The following four weeks consist of seven hours a day work experience in MSA’s London offices; recorded on timesheets.  The department selected for each participant is tailored to the subjects they have studied, as well as their hobbies/interests.  Each student is allocated a placement manager, whose team they join for the full four weeks.  There is a mid-programme review. 

If students want to, they can arrange to attend sessions with other teams and/or lunch and learn sessions, such as Excel or PowerPoint – although many need encouragement to ask.  Everyone also has an MSA mentor.  Before mentoring starts safe-guarding session are run by The Brokerage for both mentors and the mentees.  If concerns do arise these are raised with someone from The Brokerage.  Everyone’s sessions are scheduled for the same time slot and are attended by members of The Brokerage team.  

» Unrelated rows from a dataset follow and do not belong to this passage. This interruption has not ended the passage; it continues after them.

/-! ## Timetable and forecast (05, 06) -/

/-- What the four RUN events do to a matched call at an addressed halt. CANCEL moves SCHEDULED, RUNNING
and EXPIRED to CANCELLED. POINT departs a running call at a point past the halt, and otherwise gives it
the report if that supersedes the held one. REINSTATE makes a CANCELLED call SCHEDULED without a report,
its kept request tested again and, as the model reads R115 (log entry 29), sent at most once. PLATFORM
moves a running call. An event for a call in any other state is counted RUN_STALE alone. -/
def Obligations.RunCancel : Prop :=
  (∀ (s : State) (p : Port) (pins : StrapPins) (f : RxFrame) (rest : List RxFrame) (k : Key)
    (c : Call),
    s.powered = true → s.fru.unaddressed = false → (s.port p).buffers = f :: rest →
    f.kind = 9#8 → RunNotice.ofPayload f.payload = some ⟨k, .cancel⟩ → s.call k = some c →
    ∃ t, exec (.frameClassify p pins) s = .next t
      ∧ (c.state = .scheduled ∨ c.state = .running ∨ c.state = .expired →
        (∃ c', t.call k = some c' ∧ c'.state = .cancelled ∧ c'.loaded = c.loaded
          ∧ c'.report = c.report ∧ c'.forecast = c.forecast ∧ c'.stop = c.stop
          ∧ c'.stopCause = c.stopCause ∧ c'.resend = .stopped)
        ∧ ∀ (i : Fin 4) (q : Quote), q.call = some k →
          (s.fqu.slots[i] = .opened q → t.fqu.slots[i] = .free)
            ∧ ∀ w, s.fqu.slots[i] = .pendingAuth q w → t.fqu.slots[i] = .pendingAuth q true)
      ∧ (c.state = .cancelled → t.tts = s.tts)
      ∧ (c.state = .departed →
        t.tts = { s.tts with ctr := { s.tts.ctr with runStale := tally s.tts.ctr.runStale } }))
  ∧ ∀ (s : State) (p : Port) (pins : StrapPins) (f : RxFrame) (rest : List RxFrame) (n : RunNotice)
    (c : Call),
    s.powered = true → s.fru.unaddressed = false → (s.port p).buffers = f :: rest →
    f.kind = 9#8 → RunNotice.ofPayload f.payload = some n → s.call n.key = some c →
    BankOrdered s.tts.current →
    let stale : Tts :=
      { s.tts with ctr := { s.tts.ctr with runStale := tally s.tts.ctr.runStale } }
    let running := c.state = .scheduled ∨ c.state = .running
    ∃ t, exec (.frameClassify p pins) s = .next t
      ∧ (∀ code delay time, n.event = .point code delay time →
        let past := c.loaded.beyond = some code
          ∨ (code = s.params.ownPoint ∧ s.params.ownPoint ≠ 0#16)
        let i := pointIndex c.loaded.points code
        let newer := ∀ r, c.report = some r → r.index < i ∨ (r.index = i ∧ r.time < time)
        (¬ running → t.tts = stale)
        ∧ (running → past → (∃ c', t.call n.key = some c' ∧ c'.state = .departed
            ∧ c'.loaded = c.loaded ∧ c'.report = c.report ∧ c'.forecast = c.forecast
            ∧ c'.stop = c.stop ∧ c'.resend = .stopped) ∧ QuotesWithdrawn s t n.key)
        ∧ (running → ¬ past → newer → ∃ c', t.call n.key = some c' ∧ c'.state = .running
            ∧ c'.loaded = c.loaded ∧ c'.report = some ⟨code, i, delay, time, some s.htb.uptime⟩
            ∧ c'.forecast
                = delayAfter s.params.phi delay (remainingAllowance c.loaded.points i))
        ∧ (running → ¬ past → ¬ newer → t.tts = stale))
      ∧ (n.event = .reinstate →
        (c.state ≠ .cancelled → t.tts = stale)
        ∧ (c.state = .cancelled → ∃ c', t.call n.key = some c' ∧ c'.state = .scheduled
            ∧ c'.loaded = c.loaded ∧ c'.report = none ∧ c'.forecast = 0
            ∧ c'.stopCause = c.stopCause
            ∧ (c.stop = .none ∨ c.stop = .confirmed → c'.stop = c.stop)
            ∧ (c.stop = .wanted ∨ c.stop = .sent ∨ c.stop = .late →
              (PastCutoff s c' → c'.stop = .late)
                ∧ (¬ PastCutoff s c' → s.up.lsu.state = .service →
                  c'.stop = .sent ∧ c'.resend = .running 30000)
                ∧ (¬ PastCutoff s c' → s.up.lsu.state ≠ .service → c'.stop = .wanted))
            ∧ t.sru.serial = s.sru.serial + (if c'.stop = .sent then 1#8 else 0#8)))
      ∧ (∀ pl, n.event = .platform pl →
        (¬ running → t.tts = stale)
        ∧ (running → c.loaded.platform = pl → t.tts = s.tts)
        ∧ (running → c.loaded.platform ≠ pl → ∃ c', t.call n.key = some c'
            ∧ c'.loaded = { c.loaded with platform := pl } ∧ c'.state = c.state
            ∧ c'.report = c.report ∧ c'.forecast = c.forecast ∧ c'.stopCause = c.stopCause))

/-- What a live call is, and that the answer is yes when CURRENT holds one and no otherwise. -/
def Obligations.LiveCall : Prop :=
  ∀ s : State, BanksOrdered s →
    (s.hasLiveCall = true ↔ ∃ c ∈ s.tts.current, (c.state = .scheduled ∨ c.state = .running)
      ∧ (s.htb.secs : Int) - 60 ≤ c.expected)
    ∧ (s.tts.currentState = .empty ∨ s.tts.current = [] → s.hasLiveCall = false)

/-- The remaining allowance of a point index, and the forecast delay of a running call in the four
stages of its computation. -/
def Obligations.ForecastDelay : Prop :=
  (∀ (points : List TimingPoint) (k : Nat), points.length ≤ 6 → k ≤ 5 →
    remainingAllowance points k
      = min 3600 (∑ i ∈ Finset.Ico k points.length, ((points.map (·.allowance)).getD i 0)))
  ∧ (∀ points : List TimingPoint, remainingAllowance points (-1) = 0)
  ∧ ∀ (s : State) (c : Call), (c.state = .scheduled ∨ c.state = .running) →
    (c.report = none → (s.deriveCall c).forecast = 0)
    ∧ ∀ r, c.report = some r →
      let late : Int := max 0 r.delay
      let recoverable : Int := min late (remainingAllowance c.loaded.points r.index)
      let recovered : Int := recoverable * s.params.phi / 100
      ((s.deriveCall c).forecast : Int) = max 0 (min 21600 (late - recovered))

In addition, the students work on a group project set by MSA; such as, ‘what would attract a diverse workforce to MSA?’  As well as working  together, researching and report writing, a key learning for the students from the project is the need for lots and lots of preparation ahead of the 15-20 minute group presentation, which is made on the Jumpstart graduation day to the mentors and future placement managers. 

It is important that nobody make assumptions about each other’s knowledge and understanding.  Understandably, there are challenges that need to overcoming, such as the fact that the best timing for the selection process coincides with exam season.  One consistent ask from the students is for more junk food! 

There is a lot of regular feedback from participants to measure the impact of the programme on factors such as their: self-awareness, confidence and impact.  This provides valuable data to develop future programmes. 

Jumpstart graduate say that the understanding about working in an office environment and the increased confidence they get during the programme equips them well for the assessment centres they attend when looking for a permanent position.  Just over third of graduates of the programme go on to university before looking for a job. 

The first year of the programme was very time consuming for the MSA people involved but it is less so now, unless something goes wrong, such as snow from the ‘beast from the east’. 

With so much involvement from the MSA team to build a bespoke social mobility programme, it is easy to see why Jumpstart was given the award.